[Items from a dataset]
· · · ·

-- ==== Sys2Proof/Machine/Queues.lean ====
section
/-! DEFINITION. Queue pairs, fetch, and the commands of the queue engine (chapter 14; rows SQ_TAIL to PAIR_DRAINED, and
the four modes of LOAD_GRAPH of chapter 08). -/

namespace Sys2Proof.Machine

/-! ### Queue pairs -/

/-- What a pair holds behind its registers. -/
def Dev.pair (d : Dev) (q i : Nat) : Pair := nget Pair.zero d.pairs (q * 1024 + i)

/-- Write it. -/
def Dev.setPair (d : Dev) (q i : Nat) (p : Pair) : Dev := { d with pairs := nset Pair.zero d.pairs (q * 1024 + i) p }

/-- STATE of a pair (QUE-1): UNASSIGNED 0, ASSIGNED 1, ENABLED 2, DRAINING 3. -/
def Dev.qpState (d : Dev) (q i : Nat) : Nat := d.fld F.QP_STAT_STATE q i

/-- Set STATE. -/
def Dev.setQpState (d : Dev) (q i v : Nat) : Dev := d.setFld F.QP_STAT_STATE v q i

/-- OID of a pair. -/
def Dev.qpOid (d : Dev) (q i : Nat) : Nat := d.fld F.QP_OWN_OID q i

/-- Whether a pair is an admin pair. -/
def Dev.qpAdmin (d : Dev) (q i : Nat) : Bool := d.flag F.QP_OWN_ADMIN q i

/-- The entries of a ring. -/
def Dev.sqSize (d : Dev) (q i : Nat) : Nat := 2 ^ d.fld F.QP_SIZE_SQLOG q i
/-- The entries of the completion ring. -/
def Dev.cqSize (d : Dev) (q i : Nat) : Nat := 2 ^ d.fld F.QP_SIZE_CQLOG q i

/-- The difference of two indices in a ring of `n` entries. -/
def ringDist (a b n : Nat) : Nat := (a + n - b % n) % n

/-- Entries that wait to be fetched. -/
def Dev.sqWaiting (d : Dev) (q i : Nat) : Nat :=
  ringDist (d.regN (R.SQ_TAIL.at q i)) (d.regN (R.SQ_HEAD.at q i)) (d.sqSize q i)

/-- Entries of the CQ that the host has not released. -/
def Dev.cqHeld (d : Dev) (q i : Nat) : Nat :=
  ringDist (d.regN (R.CQ_TAIL.at q i)) (d.regN (R.CQ_HEAD.at q i)) (d.cqSize q i)

/-- The watermark of a pair follows its ring (R411). -/
def Dev.qpLevel (d : Dev) (q i : Nat) : Dev :=
  let x := (d.setRegN (R.QP_WM_LEVEL.at q i) (d.sqWaiting q i)).wmCheck wmQp q 0x452 i
  if x.2 then x.1.setBit (R.QE_WMPEND.at q (i / 32)) (i % 32) true else x.1

/-- An error of the queue engine (QE_ERR_LOG, QE_ERR_CNT, QE_ERR). -/
def Dev.qeErr (d : Dev) (now q kind qp : Nat) : Dev :=
  ((d.bump (R.QE_ERR_CNT.at q)).logFirst (R.QE_ERR_LOG.at q) (kind % 16 * 2 ^ 58 + qp % 4096 * 2 ^ 32 + now % 2 ^ 32)).raise
    q 0x014

/-- The pair that serves queue `n` of a function, if it is assigned. -/
def Dev.qpOf (d : Dev) (oid n : Nat) : Option (Nat × Nat) :=
  (d.regs.find? (fun e => decide (e.1.r = .QP_OWN) && e.2.getLsbD 63 && decide (getBits e.2 58 48 = oid)
    && decide (getBits e.2 43 32 = n))).map (fun e => (e.1.q, e.1.i))

/-- Every assigned pair of a function. -/
def Dev.qpsOf (d : Dev) (oid : Nat) : List (Nat × Nat) :=
  (d.regs.filter (fun e => decide (e.1.r = .QP_OWN) && e.2.getLsbD 63 && decide (getBits e.2 58 48 = oid))).map
    (fun e => (e.1.q, e.1.i))

/-- The registers of a pair's doorbell page return to their reset values (R383). -/
def Dev.resetPage (d : Dev) (q i : Nat) : Dev :=
  d.resetRegs (fun x => decide (x.r.desc.blk = .DB) && decide (x.q = q) && decide (x.i = i))

/-- Assign pair `i` of quarter `q` to queue `n` of a function (R381, QUE-9 CREATE_Q). -/
def Dev.assignQp (d : Dev) (q i oid n level maxlog : Nat) (admin : Bool) : Dev :=
  let own := 2 ^ 63 + b2n admin * 2 ^ 62 + oid % 2048 * 2 ^ 48 + n % 4096 * 2 ^ 32 + level % 32 * 2 ^ 24 + maxlog % 32 * 2 ^ 16
  let d1 := ((d.resetPage q i).setPair q i Pair.zero).setRegN (R.QP_OWN.at q i) own
  (d1.setRegN (R.QP_INFO.at q i) (level % 32 * 2 ^ 24 + maxlog % 32 * 2 ^ 16 + (1024 * q + i))).setQpState q i 1

/-- A pair becomes UNASSIGNED. -/
def Dev.unassignQp (d : Dev) (q i : Nat) : Dev :=
  ((((d.resetPage q i).setPair q i Pair.zero).setRegN (R.QP_OWN.at q i) 0).setRegN (R.QP_INFO.at q i) 0).qpLevel q i

/-- The admin pair of an enabled link (R381): level 30 for the owner PF, 27 for another (R396). The spec states no MAXLOG
for it, so that is a free value from 4 to 16. -/
def Dev.assignAdmin (d : Dev) (L : Nat) : Dev :=
  let f := d.fresh
  f.2.assignQp (L / 8) (L % 8) L 0 (if L = 0 then 30 else 27) (4 + f.1.toNat % 13) true

/-! ### Doorbells (R385, R386) -/

/-- A refused doorbell write: DBERR, QE_ERR_LOG, QE_ERR. -/
def Dev.dbRefuse (d : Dev) (now q i kind : Nat) : Dev :=
  ((d.setFld F.QP_STAT_DBERR 1 q i).qeErr now q kind (1024 * q + i)).answer .slverr 0

/-- An accepted doorbell write raises DOORBELL of the pair's group (12 EVT-1). -/
def Dev.dbAccept (d : Dev) (q i : Nat) : Dev := (d.raise q (0x2F0 + i / 16)).okay

/-- SQ_TAIL is written. -/
def xSqTail (_m : Mst) (q i v : Nat) (k : Clk) (d : Dev) : Dev :=
  if d.qpState q i = 2 ∧ v % 65536 < d.sqSize q i then
    ((d.setRegN (R.SQ_TAIL.at q i) (v % 65536)).qpLevel q i).dbAccept q i
  else d.dbRefuse k.tick q i 1

/-- The SQ tail doorbell. -/
def execSqTail (m : Mst) (q i v : Nat) (s : State) : Host.Outcome State Fault Refusal :=
  .next { s with d := xSqTail m q i v s.clk s.d }

/-- CQ_HEAD is written: refused if it would release entries not yet written. -/
def xCqHead (_m : Mst) (q i v : Nat) (k : Clk) (d : Dev) : Dev :=
  let n := d.cqSize q i
  let old := d.regN (R.CQ_HEAD.at q i)
  if d.qpState q i = 2 ∧ v % 65536 < n ∧ ringDist (v % 65536) old n ≤ d.cqHeld q i then
    (d.setRegN (R.CQ_HEAD.at q i) (v % 65536)).dbAccept q i
  else d.dbRefuse k.tick q i 2

/-- The CQ head doorbell. -/
def execCqHead (m : Mst) (q i v : Nat) (s : State) : Host.Outcome State Fault Refusal :=
  .next { s with d := xCqHead m q i v s.clk s.d }

/-- An ASSIGNED pair is enabled (R385). -/
def Dev.enableQp (d : Dev) (q i : Nat) : Dev :=
  let d1 := (((d.setRegN (R.SQ_TAIL.at q i) 0).setRegN (R.SQ_HEAD.at q i) 0).setRegN (R.CQ_HEAD.at q i) 0).setRegN (R.CQ_TAIL.at q i) 0
  let d2 := ((d1.setFld F.QP_STAT_PHASE 1 q i).setFld F.QP_STAT_DBERR 0 q i).setFld F.QP_STAT_FETCHERR 0 q i
  ((d2.setFld F.QP_CTRL_EN 1 q i).setQpState q i 2).qpLevel q i

/-- QP_CTRL is written. A write of EN = 1 in any other case leaves EN as it is; of EN = 0 in ENABLED, the pair drains. -/
def xQpCtrl (_m : Mst) (q i v : Nat) (d : Dev) : Dev :=
  let lim := d.fld F.QP_INFO_MAXLOG q i
  let fits := decide (d.fld F.QP_SIZE_SQLOG q i ≤ lim) && decide (d.fld F.QP_SIZE_CQLOG q i ≤ lim)
  if v % 2 = 1 then (if d.qpState q i = 1 ∧ fits = true then d.enableQp q i else d).okay
  else if d.qpState q i = 2 then ((d.setFld F.QP_CTRL_EN 0 q i).setQpState q i 3).okay
  else (d.setFld F.QP_CTRL_EN 0 q i).okay

/-- QP_CTRL is written. -/
def execQpCtrl (m : Mst) (q i v : Nat) (s : State) : Host.Outcome State Fault Refusal :=
  .next { s with d := xQpCtrl m q i v s.d }

/-! ### Submission entries (QUE-4, QUE-5): an entry as a 512-bit number -/

/-- OPC. -/
def sqOpc (e : Nat) : Nat := e % 256
/-- FLAGS. -/
def sqFlags (e : Nat) : Nat := bitsOf e 15 8
/-- CID. -/
def sqCid (e : Nat) : Nat := bitsOf e 31 16
/-- ARG. -/
def sqArg (e : Nat) : Nat := bitsOf e 63 32
/-- UTAG. -/
def sqUtag (e : Nat) : Nat := bitsOf e 127 64
/-- Parameter word `i`. -/
def sqP (e i : Nat) : Nat := e / 2 ^ (128 + 32 * i) % 2 ^ 32

/-- A buffer reference. -/
structure BufRef where
  addr : Nat
  len : Nat
  attr : Nat
  deriving DecidableEq, Repr

/-- Buffer reference `n` of an entry. -/
def sqBuf (e n : Nat) : BufRef := ⟨e / 2 ^ (128 + 128 * n) % 2 ^ 64, e / 2 ^ (192 + 128 * n) % 2 ^ 32, e / 2 ^ (224 + 128 * n) % 2 ^ 32⟩

/-- SPACE of a reference: NONE 0, HOST 1, DEVICE 2. -/
def BufRef.space (b : BufRef) : Nat := b.attr % 4
/-- DIR: out of the chip. -/
def BufRef.isOut (b : BufRef) : Bool := b.attr.testBit 2
/-- SGL. -/
def BufRef.sgl (b : BufRef) : Bool := b.attr.testBit 3
/-- Whether a reference is used. -/
def BufRef.used (b : BufRef) : Bool := b.space != 0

· · · ·

There is a run of lines above from the one with "QE_ERR_CNT, QE_ERR). -/" to the one with "def Dev.qpOf (d"; print exactly that run, both ends included, and nothing else.

/-- An error of the queue engine (QE_ERR_LOG, QE_ERR_CNT, QE_ERR). -/
def Dev.qeErr (d : Dev) (now q kind qp : Nat) : Dev :=
  ((d.bump (R.QE_ERR_CNT.at q)).logFirst (R.QE_ERR_LOG.at q) (kind % 16 * 2 ^ 58 + qp % 4096 * 2 ^ 32 + now % 2 ^ 32)).raise
    q 0x014

/-- The pair that serves queue `n` of a function, if it is assigned. -/
def Dev.qpOf (d : Dev) (oid n : Nat) : Option (Nat × Nat) :=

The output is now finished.